How I do things

Why Google Reader

I switched to Google Reader as my blog reader (I was using Mozilla so far). The reason was simple: speed. Thanks to the Google site’s speed and keyboard navigation, I can read blog entries 10 times faster. Now there’s a unique proposition for Google that a lot of people are missing: that their site loads a whole lot faster than others. It makes a huge difference to the whole browsing experience.

Autoblog

I have an automated (and lazy) way of finding interesting sites. This is what I do every day.

  1. I get the del.icio.us tags of every URL I blog about. (It’s available at http://del.icio.us/rss/url/ followed by the MD5 hex version of the URL).
  2. I pick the most popular tags (at least 50 links must have this tag), and use them as my “preferred tags”
  3. I scan the most popular sites on del.icio.us, and get each site’s tags
  4. If a site has my preferred tags, I give it points (the number of points is equal to the number of times I’ve blogged that tag)
  5. I pick the top 5 sites based on my points, and read them.

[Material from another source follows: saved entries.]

-- ==== Sys2Proof/Machine/Power.lean ====
section
/-! DEFINITION. Operating points, brownout, power states, the watch cycle (R322 to R341). -/

namespace Sys2Proof.Machine

def Ctl.pw (c : Ctl) (f : FieldPos) : Nat := c.fld oPwrOp f
def Ctl.setPw (c : Ctl) (f : FieldPos) (v : Nat) : Ctl := c.setFld oPwrOp f v
def Ctl.setPower (c : Ctl) (f : Power → Power) : Ctl := { c with power := f c.power }

/-! ### Operating points (R323 to R326) -/

/-- D of an operating point (R323). -/
def divOf (op : Nat) : Nat := if op = 0 then 3 else if op = 1 then 4 else if op = 2 then 6 else 12

/-- The clocks run at operating point `op` from this cc edge on (R324). -/
def Ctl.setPoint (c : Ctl) (op : Nat) : Ctl := { (c.setPw pwrOp_ACTIVE op) with clk := { c.clk with div := divOf op } }

/-- Whether brownout is in force. -/
def Ctl.brown (c : Ctl) : Bool := decide (c.pw pwrOp_BROWNOUT = 1)

/-- pwr_vreq takes an operating point: the guard of R325 begins. -/
def Ctl.request_ (c : Ctl) (op : Nat) (st : OpStep) : Ctl :=
  ((c.setPw pwrOp_VREQ op).setPw pwrOp_BUSY 1).setPower fun (p : Power) => { p with step := st, stepRef := c.clk.ref }

/-- A transition to `op` begins (R326). -/
def Ctl.opBegin (c : Ctl) (op : Nat) : Ctl :=
  if c.pw pwrOp_ACTIVE < op then c.setPower fun (p : Power) => { p with step := .lowerD op, stepCc := c.cc }
  else if op < c.pw pwrOp_ACTIVE then c.request_ op (.raiseAck op)
  else c

/-- OP_TRANSITION: a write of TARGET (R326, R329). -/
def Ctl.opWrite (c : Ctl) (op : Nat) : Ctl :=
  let c := c.setPw pwrOp_TARGET op
  if c.power.step ≠ .idle then c.setPower fun (p : Power) => { p with queued := some op }
  else if c.brown then (if c.pw pwrOp_ACTIVE < op then c.opBegin op else c)
  else c.opBegin op

/-- The clocks stop and entry to P2, P3, P4 or P5 is complete (R333). Entry to P5 clears the count of bc (R88), and flt_alive is 0 in it (R341). -/
def Ctl.entered (c : Ctl) : Ctl :=
  let c := c.setPower fun (p : Power) => { p with asleep := true }
  if c.power.mode = 5 then { c with clk := { c.clk with run := false, bc := 0 }, faults := { c.faults with alive := false } }
  else { c with clk := { c.clk with run := false } }

/-- Entry to P3, P4 or P5 is under way: the lowering to OP3 comes first (R333). -/
def Ctl.entering (c : Ctl) : Bool := decide (3 ≤ c.power.mode) && !c.power.asleep && decide (c.fld oPwrMode pwrMode_STATE ≠ 6)

/-- A transition has ended, or a brownout has abandoned it: on entry to P3, P4 or P5 the clocks go to OP3 and stop. -/
def Ctl.opIdle (c : Ctl) : Ctl :=
  let c := (c.setPw pwrOp_BUSY 0).setPower fun (p : Power) => { p with step := .idle, queued := none }
  if c.entering then (if c.pw pwrOp_ACTIVE = 3 then c.entered else c.opBegin 3) else c

/-- A transition is complete: the latest TARGET written meanwhile takes effect (R326). -/
def Ctl.opDone (c : Ctl) : Ctl :=
  let q := c.power.queued
  let c' := c.opIdle
  if c.entering then c'
  else match q with
    | some op => if c'.brown ∧ op ≤ c'.pw pwrOp_ACTIVE then c' else c'.opBegin op
    | none => c'

/-- D_CHANGE (R324, R326, R328): on a cc edge at least 2 cc after the write, or after pwr_vack was seen, so that no cc has cycles of two
lengths. During a brownout the frequency is at most that of OP2 (R329). A watch slice runs at OP3 throughout (R337). -/
def Ctl.dChange (c : Ctl) : Ctl :=
  if !c.clk.run ∨ c.bc % 8 ≠ 0 ∨ c.power.slice then c
  else match c.power.step with
    | .lowerD op => if c.cc < c.power.stepCc + 2 then c else (c.setPoint (if c.brown then max op 2 else op)).request_ op (.lowerAck op)
    | .raiseD op x => if c.cc < x + 2 then c else (c.setPoint op).opDone
    | .restoreD op x => if c.cc < x + 2 then c else ((c.setPoint op).setPw pwrOp_BROWNOUT 0).opDone
    | _ => c

/-- VACK (R325, R326, R328): seen after the guard. During a brownout only the restore listens (R329). -/
def Ctl.vack (c : Ctl) : Ctl :=
  if c.clk.ref < c.power.stepRef + 32 then c
  else match c.power.step with
    | .lowerAck _ => if c.brown then c else c.opDone
    | .raiseAck op => if c.brown then c else c.setPower fun (p : Power) => { p with step := .raiseD op c.cc }
    | .restoreAck op => c.setPower fun (p : Power) => { p with step := .restoreD op c.cc }
    | _ => c

/-- The POWER source is raised, once the clocks run (R341). -/
def Ctl.raisePower (c : Ctl) : Ctl := if c.clk.run then c.raise 21 0 else c.setPower fun (p : Power) => { p with owed := true }
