-- ==== Sys2Proof/Certificates/Slice0/Obligations.lean ====
section
/-! DEFINITION. The statements about the model. A statement with several parts is the conjunction of named rules. -/

open Sys2Proof Sys2Proof.Machine

/-! ### The machine as a whole -/

/-- A step of the block with a command at the front of its queue is the command's effect with the rest of the queue. -/
def Obligations.StepRunsFrontCommand : Prop :=
  ∀ (s : State) (i : Instr) (rest : List Instr), s.pending = i :: rest → step s = exec i { s with pending := rest }

/-- With no command waiting, a step is one time step of the block (log entry 1, the model's choice): one bc while the bank clock runs, with the root VCO's
periods that it takes and a ref_clk edge after every 102 of them (R12, R323); R88 counts the bc from the first rise of sys_ready on, and entry to P5
clears the count; with the bank clock stopped a ref_clk edge alone; under reset and in tableau (R296) nothing. The queue stays empty, but for a write that
waits at the control port, whose turn can come (R63, log entry 109). -/
def Obligations.IdleStepLetsTimePass : Prop :=
  ∀ s t : State, s.pending = [] → t = tick s → step s = .next t ∧
    (s.c.clk.frozen = true ∨ s.c.boot.phase = .inReset → t = s) ∧
    (s.c.clk.frozen = false → s.c.boot.phase ≠ .inReset → s.c.clk.run = true →
      t.c.clk.vco = (s.c.clk.vco + 2 * s.c.clk.div) % 102 ∧
      t.c.clk.ref = s.c.clk.ref + (if 102 ≤ s.c.clk.vco + 2 * s.c.clk.div then 1 else 0) ∧
      t.c.clk.pre = s.c.clk.pre + (if s.c.everReady = true then 0 else 1) ∧
      (t.c.clk.bc = s.c.clk.bc + (if s.c.everReady = true then 1 else 0) ∨
        (s.c.power.mode = 5 ∧ t.c.power.asleep = true ∧ t.c.clk.bc = 0 ∧ t.c.clk.run = false))) ∧
    (s.c.clk.frozen = false → s.c.boot.phase ≠ .inReset → s.c.clk.run = false →
      t.c.clk.ref = s.c.clk.ref + 1 ∧ t.c.clk.vco = s.c.clk.vco ∧ t.c.clk.pre = s.c.clk.pre ∧
      (t.c.clk.bc = s.c.clk.bc ∨ (s.c.power.mode = 5 ∧ t.c.clk.bc = 0))) ∧
    (t.pending = [] ∨ ∃ i rest, s.c.cReqs = .write i :: rest ∧ t.c.bc % 8 = 0 ∧ t.pending = [i] ∧ t.c.cReqs = rest ∧ t.c.cTurn = true)

/-- Every command that names units of the reference configuration (R3, R4) and offsets and words of its register map (R366, R373) completes and leaves the queue
alone; every other one faults, which is the model's own choice (log entry 87), and none is refused. -/
def Obligations.WellFormedCommandsComplete : Prop :=
  ∀ (i : Instr) (s : State), (i.wf = true → ∃ t, exec i s = .next t ∧ t.pending = s.pending) ∧
    (i.wf = false → exec i s = .fault .noSuchUnit)

/-- The bank rows keep their canonical form under every step: whatever a command writes, equal memories stay equal data. -/
def Obligations.StepKeepsBanksCanonical : Prop :=
  ∀ s t : State, s.wf → step s = .next t → t.wf
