-- ==== Sys2Proof/Laws/Shape.lean ====
section
/-! SUPPORT. What every command can do: its meaning is one of the shared operations, and it acts exactly when it names units that exist. -/

namespace Sys2Proof.Machine

/-- A frame's meaning is one of the stage door's. -/
theorem onFrame_shape (ok : Bool) (s : State) (via : DoorVia) (op : Nat) (f : Ctl → Ctl) : ∃ g, onFrame ok s via op f = onDoor ok s g := ⟨_, rfl⟩

/-- A frame's meaning that may write banks is one of the stage door's. -/
theorem onFrameBanks_shape (s : State) (via : DoorVia) (op : Nat) (f : Ctl → Ctl × List BankOp) :
    ∃ g, onFrameBanks s via op f = onDoorBanks true s g := ⟨_, rfl⟩

/-- Every meaning is a shared operation guarded by the well-formedness of the command; the end of the supplies alone is none. -/
theorem exec_shape (i : Instr) (s : State) :
    (∃ f, exec i s = onUnit i.wf s f) ∨ (∃ f, exec i s = onDoor i.wf s f) ∨ (∃ f, exec i s = onBanks i.wf s f)
      ∨ (∃ f, exec i s = onDoorBanks i.wf s f) ∨ i = .supplyRestore := by
  cases i <;> simp only [exec] <;> first
    | exact .inl ⟨_, rfl⟩
    | exact .inr (.inl ⟨_, rfl⟩)
    | exact .inr (.inr (.inl ⟨_, rfl⟩))
    | exact .inr (.inr (.inr (.inl ⟨_, rfl⟩)))
    | exact .inr (.inl (onFrame_shape _ _ _ _ _))
    | exact .inr (.inr (.inr (.inl (onFrameBanks_shape _ _ _ _))))
    | simp; done
    | (unfold execReadReg; split <;> first | exact .inl ⟨_, rfl⟩ | exact .inr (.inl (onFrame_shape _ _ _ _ _)))
    | (unfold execFwActivate; split <;> first | exact .inr (.inr (.inl ⟨_, rfl⟩)) | exact .inr (.inr (.inr (.inl (onFrameBanks_shape _ _ _ _)))))
    | (unfold execUnknownOpcode; split <;> exact .inr (.inl ⟨_, rfl⟩))
    | (unfold execTableau; split <;> exact .inr (.inl ⟨_, rfl⟩))

/-- What a next state of any command keeps: the queue, and the banks but for writes of rows. -/
theorem exec_next {i : Instr} {s t : State} (h : exec i s = .next t) :
    t.pending = s.pending ∧ (t.banks = [] ∨ ∃ l, t.banks = applyOps s.banks l) := by
  rcases exec_shape i s with ⟨f, e⟩ | ⟨f, e⟩ | ⟨f, e⟩ | ⟨f, e⟩ | rfl
  · exact ⟨(onUnit_spec (e ▸ h)).1, .inr ⟨[], (onUnit_spec (e ▸ h)).2⟩⟩
  · exact ⟨(onDoor_spec (e ▸ h)).1, .inr ⟨[], (onDoor_spec (e ▸ h)).2⟩⟩
  · exact ⟨(onBanks_spec (e ▸ h)).1, .inr (onBanks_spec (e ▸ h)).2⟩
  · exact ⟨(onDoorBanks_spec (e ▸ h)).1, .inr (onDoorBanks_spec (e ▸ h)).2⟩
  · cases h; exact ⟨rfl, .inl rfl⟩

end Sys2Proof.Machine
end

There are two problems I have now. Firstly, I will find sites similar to those I have blogged about — not discover anything new. That’s fine to start with — I can search for those manually. The bigger problem is, this is restricted to del.icio.us. There are two ways I can extend this (lazily).

  1. By finding new sources of popular URLs (which requires a site with a list of popular URLs updated daily, which I will find interesting)
  2. By finding new sites that tag URLs (which ideally requires an API to get the tags for a given URL)

There are lots of sources for popular URLs. But though many of sites, including notably Technorati, tag URLs, but none of them I know have APIs.